EXERCISE AIM:
Return, exactly and in full, the lines of the records below starting at the one with "s.host.power = true" and ending at the one with "isOperand (0x300 : BitVec", and no other lines.

════════════════════

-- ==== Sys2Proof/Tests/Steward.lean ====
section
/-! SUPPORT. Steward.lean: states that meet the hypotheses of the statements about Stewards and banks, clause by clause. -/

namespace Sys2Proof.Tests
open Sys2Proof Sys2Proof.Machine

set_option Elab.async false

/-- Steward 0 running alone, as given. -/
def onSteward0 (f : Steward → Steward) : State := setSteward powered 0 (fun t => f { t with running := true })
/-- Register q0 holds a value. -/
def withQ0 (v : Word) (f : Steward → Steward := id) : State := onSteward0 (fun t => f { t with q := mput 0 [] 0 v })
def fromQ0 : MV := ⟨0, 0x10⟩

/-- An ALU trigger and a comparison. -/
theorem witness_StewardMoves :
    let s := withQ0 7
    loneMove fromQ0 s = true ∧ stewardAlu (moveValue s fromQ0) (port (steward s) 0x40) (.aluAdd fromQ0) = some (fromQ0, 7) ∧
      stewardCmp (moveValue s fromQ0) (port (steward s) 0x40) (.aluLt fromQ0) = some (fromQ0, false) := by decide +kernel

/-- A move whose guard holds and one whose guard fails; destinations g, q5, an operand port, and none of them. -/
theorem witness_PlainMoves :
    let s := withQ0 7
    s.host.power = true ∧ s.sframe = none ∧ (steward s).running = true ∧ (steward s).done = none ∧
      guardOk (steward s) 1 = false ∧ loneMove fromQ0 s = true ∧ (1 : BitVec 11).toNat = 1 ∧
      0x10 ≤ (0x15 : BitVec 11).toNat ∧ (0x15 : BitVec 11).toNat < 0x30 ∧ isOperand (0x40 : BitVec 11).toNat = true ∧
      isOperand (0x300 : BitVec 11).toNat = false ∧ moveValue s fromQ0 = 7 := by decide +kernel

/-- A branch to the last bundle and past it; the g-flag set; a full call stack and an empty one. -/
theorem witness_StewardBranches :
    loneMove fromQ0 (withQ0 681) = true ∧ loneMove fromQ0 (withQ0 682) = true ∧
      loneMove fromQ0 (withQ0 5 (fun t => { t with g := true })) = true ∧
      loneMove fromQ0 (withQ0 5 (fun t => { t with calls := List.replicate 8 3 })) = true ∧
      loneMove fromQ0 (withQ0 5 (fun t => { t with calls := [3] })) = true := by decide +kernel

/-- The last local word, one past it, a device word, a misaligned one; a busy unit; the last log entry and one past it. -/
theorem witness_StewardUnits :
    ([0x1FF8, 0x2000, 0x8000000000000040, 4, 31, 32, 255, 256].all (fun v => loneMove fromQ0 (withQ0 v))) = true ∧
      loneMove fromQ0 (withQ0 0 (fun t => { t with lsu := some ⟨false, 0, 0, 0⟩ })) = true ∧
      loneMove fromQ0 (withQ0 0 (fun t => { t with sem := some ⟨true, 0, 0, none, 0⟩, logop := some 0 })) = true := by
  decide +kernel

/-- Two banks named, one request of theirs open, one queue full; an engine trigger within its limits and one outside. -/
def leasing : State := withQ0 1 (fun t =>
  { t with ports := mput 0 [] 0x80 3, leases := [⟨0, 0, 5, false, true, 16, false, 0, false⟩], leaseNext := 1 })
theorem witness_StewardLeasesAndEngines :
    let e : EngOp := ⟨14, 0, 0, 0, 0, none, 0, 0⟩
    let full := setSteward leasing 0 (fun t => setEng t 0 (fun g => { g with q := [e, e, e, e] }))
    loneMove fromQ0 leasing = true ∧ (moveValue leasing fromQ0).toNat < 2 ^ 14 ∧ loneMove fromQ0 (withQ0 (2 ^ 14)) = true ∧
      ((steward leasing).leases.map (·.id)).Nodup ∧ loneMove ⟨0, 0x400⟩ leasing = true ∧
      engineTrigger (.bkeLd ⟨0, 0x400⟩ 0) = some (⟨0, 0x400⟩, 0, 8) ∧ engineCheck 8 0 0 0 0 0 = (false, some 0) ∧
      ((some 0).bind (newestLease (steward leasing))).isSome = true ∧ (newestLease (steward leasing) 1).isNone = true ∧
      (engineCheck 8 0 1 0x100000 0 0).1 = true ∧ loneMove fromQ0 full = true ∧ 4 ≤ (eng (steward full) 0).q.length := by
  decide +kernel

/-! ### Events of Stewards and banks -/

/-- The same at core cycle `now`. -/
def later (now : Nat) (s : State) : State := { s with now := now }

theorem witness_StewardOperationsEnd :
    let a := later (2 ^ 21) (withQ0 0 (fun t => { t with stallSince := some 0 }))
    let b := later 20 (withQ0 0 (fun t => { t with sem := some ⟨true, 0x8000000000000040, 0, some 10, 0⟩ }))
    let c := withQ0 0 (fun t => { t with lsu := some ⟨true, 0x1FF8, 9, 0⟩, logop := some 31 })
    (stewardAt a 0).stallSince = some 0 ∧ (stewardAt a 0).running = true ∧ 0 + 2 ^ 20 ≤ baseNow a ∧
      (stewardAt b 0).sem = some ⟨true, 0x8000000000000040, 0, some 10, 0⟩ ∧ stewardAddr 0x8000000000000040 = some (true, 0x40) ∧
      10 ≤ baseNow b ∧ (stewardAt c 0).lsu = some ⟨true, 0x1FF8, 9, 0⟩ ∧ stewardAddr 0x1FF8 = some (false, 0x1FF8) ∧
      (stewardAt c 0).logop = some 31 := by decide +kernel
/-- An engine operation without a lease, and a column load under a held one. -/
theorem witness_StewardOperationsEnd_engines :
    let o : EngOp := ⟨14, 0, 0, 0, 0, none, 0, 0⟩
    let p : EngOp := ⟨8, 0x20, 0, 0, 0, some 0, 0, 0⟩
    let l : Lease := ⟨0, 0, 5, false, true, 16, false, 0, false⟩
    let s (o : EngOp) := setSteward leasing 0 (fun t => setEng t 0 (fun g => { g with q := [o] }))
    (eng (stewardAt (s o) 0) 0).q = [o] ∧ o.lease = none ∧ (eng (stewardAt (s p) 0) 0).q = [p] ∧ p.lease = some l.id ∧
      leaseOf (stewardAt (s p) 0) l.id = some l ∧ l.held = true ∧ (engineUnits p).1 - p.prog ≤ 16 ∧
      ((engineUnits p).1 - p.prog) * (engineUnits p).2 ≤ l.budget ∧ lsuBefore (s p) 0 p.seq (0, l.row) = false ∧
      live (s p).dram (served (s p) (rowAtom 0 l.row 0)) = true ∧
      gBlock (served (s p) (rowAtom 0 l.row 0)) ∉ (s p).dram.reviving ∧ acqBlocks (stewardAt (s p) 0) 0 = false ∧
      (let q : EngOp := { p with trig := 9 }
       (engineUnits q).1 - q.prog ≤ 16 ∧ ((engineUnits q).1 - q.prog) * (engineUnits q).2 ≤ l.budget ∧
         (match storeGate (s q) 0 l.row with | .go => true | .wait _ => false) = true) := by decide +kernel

════════════════════

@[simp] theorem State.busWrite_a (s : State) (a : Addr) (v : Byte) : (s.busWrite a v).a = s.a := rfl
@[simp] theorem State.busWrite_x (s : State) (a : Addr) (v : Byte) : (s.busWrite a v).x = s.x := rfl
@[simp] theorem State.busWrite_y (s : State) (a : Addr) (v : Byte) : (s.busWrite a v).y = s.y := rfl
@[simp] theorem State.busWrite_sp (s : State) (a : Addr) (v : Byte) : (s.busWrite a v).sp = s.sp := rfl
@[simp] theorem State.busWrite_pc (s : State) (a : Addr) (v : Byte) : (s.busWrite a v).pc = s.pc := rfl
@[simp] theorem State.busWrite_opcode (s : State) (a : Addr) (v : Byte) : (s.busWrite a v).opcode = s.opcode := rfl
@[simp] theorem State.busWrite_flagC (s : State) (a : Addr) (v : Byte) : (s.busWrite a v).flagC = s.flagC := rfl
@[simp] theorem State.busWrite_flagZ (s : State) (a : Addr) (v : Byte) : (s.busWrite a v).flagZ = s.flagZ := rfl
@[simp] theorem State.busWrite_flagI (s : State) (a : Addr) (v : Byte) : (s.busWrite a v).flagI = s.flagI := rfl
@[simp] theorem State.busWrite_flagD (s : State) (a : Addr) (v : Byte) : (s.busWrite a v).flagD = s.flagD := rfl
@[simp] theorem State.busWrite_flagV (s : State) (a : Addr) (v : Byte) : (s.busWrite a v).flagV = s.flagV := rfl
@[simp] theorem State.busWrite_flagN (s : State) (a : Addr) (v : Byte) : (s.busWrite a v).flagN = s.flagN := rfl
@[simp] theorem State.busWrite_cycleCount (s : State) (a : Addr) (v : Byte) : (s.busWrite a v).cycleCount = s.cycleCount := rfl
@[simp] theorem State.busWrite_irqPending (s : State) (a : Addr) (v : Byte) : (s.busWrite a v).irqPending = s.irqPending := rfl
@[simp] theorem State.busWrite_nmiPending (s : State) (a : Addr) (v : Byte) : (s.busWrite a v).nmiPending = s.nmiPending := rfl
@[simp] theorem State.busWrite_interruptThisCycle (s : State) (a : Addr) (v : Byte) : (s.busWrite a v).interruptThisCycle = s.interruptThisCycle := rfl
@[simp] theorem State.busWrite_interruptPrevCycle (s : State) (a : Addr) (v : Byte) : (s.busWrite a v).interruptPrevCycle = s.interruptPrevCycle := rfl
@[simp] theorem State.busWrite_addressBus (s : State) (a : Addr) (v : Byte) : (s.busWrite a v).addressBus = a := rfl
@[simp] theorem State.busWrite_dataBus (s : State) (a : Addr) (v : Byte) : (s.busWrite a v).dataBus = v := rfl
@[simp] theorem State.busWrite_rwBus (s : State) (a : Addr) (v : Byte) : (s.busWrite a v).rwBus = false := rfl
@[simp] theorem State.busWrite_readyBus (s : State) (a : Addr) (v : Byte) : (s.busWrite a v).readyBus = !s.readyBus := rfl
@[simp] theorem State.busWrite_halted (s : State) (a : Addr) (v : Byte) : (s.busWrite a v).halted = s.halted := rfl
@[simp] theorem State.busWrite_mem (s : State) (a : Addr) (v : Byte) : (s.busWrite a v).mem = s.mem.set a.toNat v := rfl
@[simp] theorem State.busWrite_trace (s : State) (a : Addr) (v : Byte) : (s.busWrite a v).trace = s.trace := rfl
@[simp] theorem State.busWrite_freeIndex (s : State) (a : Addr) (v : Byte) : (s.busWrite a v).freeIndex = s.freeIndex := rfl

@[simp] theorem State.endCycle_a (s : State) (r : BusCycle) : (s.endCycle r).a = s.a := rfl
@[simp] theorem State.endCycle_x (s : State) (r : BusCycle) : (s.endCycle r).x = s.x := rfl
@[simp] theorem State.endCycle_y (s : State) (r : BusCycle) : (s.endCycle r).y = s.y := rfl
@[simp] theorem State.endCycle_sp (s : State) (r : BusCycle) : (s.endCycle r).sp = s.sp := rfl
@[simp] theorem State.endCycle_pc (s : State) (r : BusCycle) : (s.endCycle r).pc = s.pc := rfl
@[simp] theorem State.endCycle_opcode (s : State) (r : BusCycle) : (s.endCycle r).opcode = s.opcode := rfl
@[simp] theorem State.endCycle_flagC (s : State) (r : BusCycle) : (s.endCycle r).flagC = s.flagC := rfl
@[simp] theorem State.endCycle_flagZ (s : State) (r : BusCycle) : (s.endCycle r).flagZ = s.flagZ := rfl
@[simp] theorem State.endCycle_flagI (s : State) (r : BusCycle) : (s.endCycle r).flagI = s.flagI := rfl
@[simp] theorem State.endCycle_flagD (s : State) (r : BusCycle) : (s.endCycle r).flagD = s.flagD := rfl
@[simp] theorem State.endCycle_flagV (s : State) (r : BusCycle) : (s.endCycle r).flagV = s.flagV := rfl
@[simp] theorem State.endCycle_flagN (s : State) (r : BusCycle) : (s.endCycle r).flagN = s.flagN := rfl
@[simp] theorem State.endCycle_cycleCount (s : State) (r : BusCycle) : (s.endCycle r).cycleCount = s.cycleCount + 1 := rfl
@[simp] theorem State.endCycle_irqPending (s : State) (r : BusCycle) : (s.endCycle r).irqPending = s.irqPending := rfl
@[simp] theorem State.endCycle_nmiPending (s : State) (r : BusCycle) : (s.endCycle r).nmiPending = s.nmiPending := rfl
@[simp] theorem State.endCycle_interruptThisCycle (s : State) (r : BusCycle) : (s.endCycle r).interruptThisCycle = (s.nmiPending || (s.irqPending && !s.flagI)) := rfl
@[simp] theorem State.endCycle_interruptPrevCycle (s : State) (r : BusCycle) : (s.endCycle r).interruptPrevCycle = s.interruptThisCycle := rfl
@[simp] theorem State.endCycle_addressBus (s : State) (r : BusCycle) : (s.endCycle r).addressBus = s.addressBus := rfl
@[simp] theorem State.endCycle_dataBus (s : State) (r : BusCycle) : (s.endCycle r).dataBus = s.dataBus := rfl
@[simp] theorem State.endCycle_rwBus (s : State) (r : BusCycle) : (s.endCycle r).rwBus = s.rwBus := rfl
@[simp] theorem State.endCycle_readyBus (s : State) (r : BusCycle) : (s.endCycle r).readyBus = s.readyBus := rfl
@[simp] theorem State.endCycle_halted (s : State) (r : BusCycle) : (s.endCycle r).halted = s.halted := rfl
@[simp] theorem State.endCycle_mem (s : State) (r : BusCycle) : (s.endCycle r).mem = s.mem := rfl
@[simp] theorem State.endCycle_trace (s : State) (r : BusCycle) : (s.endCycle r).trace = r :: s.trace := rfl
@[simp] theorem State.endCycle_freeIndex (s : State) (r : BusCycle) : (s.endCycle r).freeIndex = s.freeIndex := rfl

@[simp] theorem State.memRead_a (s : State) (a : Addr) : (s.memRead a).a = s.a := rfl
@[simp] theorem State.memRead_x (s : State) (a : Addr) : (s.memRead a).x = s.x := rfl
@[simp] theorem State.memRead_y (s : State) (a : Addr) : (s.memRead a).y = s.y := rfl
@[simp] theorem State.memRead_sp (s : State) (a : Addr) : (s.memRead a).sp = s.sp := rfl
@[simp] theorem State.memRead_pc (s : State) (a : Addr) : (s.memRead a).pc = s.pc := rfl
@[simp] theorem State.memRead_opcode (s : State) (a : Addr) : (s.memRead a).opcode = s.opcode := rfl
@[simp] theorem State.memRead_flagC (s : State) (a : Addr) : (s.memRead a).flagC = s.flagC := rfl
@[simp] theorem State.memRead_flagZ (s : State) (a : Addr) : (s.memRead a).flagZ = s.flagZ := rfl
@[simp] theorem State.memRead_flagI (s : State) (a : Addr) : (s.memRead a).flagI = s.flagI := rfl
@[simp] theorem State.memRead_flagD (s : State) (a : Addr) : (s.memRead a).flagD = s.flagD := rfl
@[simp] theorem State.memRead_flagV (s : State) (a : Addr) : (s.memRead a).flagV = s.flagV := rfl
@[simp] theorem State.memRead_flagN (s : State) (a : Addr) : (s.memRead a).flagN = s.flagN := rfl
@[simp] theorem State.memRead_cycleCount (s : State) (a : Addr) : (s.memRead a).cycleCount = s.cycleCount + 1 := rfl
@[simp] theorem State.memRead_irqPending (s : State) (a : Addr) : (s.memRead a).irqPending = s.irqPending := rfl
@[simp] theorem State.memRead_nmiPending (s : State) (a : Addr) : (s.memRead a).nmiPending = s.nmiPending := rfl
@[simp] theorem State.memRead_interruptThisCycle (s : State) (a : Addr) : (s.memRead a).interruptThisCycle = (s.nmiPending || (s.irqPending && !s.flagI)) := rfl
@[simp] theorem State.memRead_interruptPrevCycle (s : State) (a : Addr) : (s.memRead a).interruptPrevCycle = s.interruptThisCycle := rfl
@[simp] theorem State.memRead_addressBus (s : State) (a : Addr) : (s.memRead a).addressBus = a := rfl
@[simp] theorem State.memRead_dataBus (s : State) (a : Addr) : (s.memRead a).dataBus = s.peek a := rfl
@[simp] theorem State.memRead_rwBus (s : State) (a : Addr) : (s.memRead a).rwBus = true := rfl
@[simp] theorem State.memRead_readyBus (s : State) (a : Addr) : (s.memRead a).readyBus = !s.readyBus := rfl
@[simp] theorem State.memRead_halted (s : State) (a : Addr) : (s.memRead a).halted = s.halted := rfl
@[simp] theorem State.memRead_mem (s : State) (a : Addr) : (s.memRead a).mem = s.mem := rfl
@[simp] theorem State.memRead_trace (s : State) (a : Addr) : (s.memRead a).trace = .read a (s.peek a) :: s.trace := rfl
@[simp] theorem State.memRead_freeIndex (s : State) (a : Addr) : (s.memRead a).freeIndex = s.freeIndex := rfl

════════════════════

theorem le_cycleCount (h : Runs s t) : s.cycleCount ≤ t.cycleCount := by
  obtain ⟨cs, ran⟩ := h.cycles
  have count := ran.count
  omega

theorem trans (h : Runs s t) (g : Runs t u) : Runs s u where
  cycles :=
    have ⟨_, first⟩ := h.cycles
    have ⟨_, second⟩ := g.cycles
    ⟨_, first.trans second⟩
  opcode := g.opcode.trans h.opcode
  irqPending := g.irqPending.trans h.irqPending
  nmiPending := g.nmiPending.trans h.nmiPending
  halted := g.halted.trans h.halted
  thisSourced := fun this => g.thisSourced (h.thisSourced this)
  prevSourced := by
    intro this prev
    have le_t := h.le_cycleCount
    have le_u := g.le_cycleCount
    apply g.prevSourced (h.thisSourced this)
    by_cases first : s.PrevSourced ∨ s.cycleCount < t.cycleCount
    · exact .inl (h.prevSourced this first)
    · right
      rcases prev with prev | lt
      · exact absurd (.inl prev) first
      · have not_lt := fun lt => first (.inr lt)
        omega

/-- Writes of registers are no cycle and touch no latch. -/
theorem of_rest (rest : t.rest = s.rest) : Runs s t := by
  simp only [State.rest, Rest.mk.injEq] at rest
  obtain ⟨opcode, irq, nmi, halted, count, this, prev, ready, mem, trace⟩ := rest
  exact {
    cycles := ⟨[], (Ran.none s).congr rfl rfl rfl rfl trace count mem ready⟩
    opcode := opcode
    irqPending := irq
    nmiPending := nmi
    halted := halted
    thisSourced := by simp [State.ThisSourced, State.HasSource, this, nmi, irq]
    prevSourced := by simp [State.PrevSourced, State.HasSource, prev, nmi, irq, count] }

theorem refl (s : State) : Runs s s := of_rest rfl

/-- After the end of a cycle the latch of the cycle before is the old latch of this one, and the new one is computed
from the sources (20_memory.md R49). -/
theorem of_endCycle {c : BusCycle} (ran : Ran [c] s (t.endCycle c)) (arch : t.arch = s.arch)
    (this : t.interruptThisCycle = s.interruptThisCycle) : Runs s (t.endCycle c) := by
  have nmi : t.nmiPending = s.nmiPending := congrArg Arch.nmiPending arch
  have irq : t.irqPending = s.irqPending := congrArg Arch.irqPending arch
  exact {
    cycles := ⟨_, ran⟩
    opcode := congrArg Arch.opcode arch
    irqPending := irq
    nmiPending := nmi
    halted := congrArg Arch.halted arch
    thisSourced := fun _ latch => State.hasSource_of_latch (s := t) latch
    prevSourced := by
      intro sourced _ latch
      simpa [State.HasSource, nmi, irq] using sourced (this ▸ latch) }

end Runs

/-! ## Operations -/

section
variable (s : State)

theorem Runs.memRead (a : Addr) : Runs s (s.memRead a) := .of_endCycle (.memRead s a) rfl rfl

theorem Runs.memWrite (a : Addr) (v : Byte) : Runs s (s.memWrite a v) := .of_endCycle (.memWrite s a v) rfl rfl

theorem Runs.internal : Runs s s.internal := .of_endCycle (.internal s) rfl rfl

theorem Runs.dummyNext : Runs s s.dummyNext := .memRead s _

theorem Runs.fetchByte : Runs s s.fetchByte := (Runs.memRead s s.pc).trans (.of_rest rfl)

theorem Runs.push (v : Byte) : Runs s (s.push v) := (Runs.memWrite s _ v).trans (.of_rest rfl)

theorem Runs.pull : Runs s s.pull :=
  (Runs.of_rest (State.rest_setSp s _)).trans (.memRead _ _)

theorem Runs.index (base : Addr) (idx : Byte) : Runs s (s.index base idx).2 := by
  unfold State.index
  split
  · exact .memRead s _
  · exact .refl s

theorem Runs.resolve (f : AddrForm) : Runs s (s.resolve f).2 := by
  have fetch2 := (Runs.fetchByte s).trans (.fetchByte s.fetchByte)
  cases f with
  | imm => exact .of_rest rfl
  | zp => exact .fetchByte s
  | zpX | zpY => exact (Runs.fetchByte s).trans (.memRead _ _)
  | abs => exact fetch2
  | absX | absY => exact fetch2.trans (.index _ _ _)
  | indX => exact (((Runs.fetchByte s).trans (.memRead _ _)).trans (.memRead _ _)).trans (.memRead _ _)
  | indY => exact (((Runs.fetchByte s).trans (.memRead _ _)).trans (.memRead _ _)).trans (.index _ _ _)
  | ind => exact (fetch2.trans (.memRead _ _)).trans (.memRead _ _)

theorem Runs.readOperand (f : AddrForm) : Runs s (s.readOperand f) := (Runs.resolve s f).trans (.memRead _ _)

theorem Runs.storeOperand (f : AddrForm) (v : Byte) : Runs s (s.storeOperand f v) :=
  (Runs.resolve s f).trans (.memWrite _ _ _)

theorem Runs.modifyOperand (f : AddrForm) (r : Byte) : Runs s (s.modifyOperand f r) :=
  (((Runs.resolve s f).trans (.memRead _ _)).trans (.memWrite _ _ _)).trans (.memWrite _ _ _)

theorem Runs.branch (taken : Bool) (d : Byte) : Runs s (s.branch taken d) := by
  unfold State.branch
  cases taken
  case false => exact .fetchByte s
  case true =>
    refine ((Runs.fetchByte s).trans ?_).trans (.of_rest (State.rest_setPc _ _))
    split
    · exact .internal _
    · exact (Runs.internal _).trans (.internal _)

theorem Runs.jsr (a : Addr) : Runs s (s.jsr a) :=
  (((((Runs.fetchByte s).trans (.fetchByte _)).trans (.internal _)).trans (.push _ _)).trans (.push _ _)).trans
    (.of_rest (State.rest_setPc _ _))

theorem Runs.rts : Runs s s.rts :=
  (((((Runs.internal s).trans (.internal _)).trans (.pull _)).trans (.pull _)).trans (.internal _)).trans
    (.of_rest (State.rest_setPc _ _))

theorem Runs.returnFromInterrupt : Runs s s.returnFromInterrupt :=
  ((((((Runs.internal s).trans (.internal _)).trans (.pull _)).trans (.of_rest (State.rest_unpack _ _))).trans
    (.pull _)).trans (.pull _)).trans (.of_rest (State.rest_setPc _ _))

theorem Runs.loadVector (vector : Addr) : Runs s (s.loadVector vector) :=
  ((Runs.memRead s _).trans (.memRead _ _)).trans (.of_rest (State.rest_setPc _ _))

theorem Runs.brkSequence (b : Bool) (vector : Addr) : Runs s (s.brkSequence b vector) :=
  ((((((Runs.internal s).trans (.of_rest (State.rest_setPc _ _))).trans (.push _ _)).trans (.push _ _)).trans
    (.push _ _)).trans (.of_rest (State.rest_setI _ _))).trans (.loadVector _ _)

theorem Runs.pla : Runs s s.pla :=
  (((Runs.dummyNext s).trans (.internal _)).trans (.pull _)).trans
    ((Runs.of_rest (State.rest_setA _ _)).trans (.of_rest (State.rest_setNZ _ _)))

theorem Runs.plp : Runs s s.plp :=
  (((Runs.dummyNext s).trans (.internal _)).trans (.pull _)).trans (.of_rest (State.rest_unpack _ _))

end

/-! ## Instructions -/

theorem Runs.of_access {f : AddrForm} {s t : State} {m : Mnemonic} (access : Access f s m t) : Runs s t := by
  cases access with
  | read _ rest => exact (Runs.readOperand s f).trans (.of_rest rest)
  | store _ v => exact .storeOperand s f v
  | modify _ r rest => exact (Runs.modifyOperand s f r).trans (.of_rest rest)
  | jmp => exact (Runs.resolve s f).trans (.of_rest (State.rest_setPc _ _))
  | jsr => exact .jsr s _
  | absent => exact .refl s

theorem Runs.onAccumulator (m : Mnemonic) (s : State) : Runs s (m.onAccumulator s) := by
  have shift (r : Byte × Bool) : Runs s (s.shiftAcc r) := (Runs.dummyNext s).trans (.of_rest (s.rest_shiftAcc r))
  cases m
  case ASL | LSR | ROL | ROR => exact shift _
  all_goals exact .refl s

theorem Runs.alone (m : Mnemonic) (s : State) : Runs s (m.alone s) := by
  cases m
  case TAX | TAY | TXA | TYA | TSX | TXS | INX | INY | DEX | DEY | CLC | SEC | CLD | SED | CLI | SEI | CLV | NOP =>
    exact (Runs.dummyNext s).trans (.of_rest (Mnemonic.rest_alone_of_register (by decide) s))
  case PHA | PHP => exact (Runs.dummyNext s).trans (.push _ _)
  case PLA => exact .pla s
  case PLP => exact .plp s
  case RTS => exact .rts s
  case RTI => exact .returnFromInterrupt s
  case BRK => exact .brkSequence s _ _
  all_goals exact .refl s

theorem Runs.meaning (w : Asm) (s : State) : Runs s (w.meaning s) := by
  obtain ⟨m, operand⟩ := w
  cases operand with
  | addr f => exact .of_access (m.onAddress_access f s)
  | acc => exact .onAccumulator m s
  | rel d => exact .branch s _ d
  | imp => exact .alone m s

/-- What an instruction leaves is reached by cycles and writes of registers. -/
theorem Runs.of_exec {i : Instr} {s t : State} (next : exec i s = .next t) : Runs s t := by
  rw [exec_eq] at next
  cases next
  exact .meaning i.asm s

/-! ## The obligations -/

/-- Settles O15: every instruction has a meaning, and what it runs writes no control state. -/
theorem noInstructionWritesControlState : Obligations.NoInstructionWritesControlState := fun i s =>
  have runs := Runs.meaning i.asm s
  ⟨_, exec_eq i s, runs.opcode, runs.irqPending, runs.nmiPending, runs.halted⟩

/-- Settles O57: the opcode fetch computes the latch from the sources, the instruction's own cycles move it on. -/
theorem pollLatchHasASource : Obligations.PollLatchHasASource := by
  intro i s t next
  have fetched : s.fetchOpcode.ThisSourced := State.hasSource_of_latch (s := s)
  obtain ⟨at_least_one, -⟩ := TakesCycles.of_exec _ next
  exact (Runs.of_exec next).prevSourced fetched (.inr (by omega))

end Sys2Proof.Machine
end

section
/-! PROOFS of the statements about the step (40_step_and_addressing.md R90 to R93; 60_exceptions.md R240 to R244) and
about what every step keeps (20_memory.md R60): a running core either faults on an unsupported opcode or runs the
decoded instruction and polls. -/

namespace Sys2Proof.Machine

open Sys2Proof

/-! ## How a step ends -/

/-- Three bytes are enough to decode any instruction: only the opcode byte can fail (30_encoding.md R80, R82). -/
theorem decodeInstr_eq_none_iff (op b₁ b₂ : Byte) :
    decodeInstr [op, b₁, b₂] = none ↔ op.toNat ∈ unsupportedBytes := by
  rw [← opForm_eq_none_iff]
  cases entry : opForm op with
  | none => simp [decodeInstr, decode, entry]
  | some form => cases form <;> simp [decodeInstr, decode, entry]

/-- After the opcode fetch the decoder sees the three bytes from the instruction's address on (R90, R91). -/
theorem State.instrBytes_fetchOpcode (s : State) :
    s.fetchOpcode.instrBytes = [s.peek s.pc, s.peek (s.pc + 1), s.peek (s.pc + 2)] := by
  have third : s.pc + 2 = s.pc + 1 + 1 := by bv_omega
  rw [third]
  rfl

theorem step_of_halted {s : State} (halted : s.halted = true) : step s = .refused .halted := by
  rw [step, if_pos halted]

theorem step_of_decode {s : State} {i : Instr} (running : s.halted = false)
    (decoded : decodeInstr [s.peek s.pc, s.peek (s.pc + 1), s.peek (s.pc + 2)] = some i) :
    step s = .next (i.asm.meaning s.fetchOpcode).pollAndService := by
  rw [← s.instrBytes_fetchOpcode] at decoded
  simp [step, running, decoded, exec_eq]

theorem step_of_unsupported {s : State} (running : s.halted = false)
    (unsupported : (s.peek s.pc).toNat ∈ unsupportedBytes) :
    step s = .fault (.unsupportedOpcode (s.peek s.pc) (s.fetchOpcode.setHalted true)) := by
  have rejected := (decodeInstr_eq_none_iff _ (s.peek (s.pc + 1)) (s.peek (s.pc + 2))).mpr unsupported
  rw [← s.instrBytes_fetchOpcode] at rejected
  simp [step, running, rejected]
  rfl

════════════════════

PROBLEM SOLUTION:
    s.host.power = true ∧ s.sframe = none ∧ (steward s).running = true ∧ (steward s).done = none ∧
      guardOk (steward s) 1 = false ∧ loneMove fromQ0 s = true ∧ (1 : BitVec 11).toNat = 1 ∧
      0x10 ≤ (0x15 : BitVec 11).toNat ∧ (0x15 : BitVec 11).toNat < 0x30 ∧ isOperand (0x40 : BitVec 11).toNat = true ∧
      isOperand (0x300 : BitVec 11).toNat = false ∧ moveValue s fromQ0 = 7 := by decide +kernel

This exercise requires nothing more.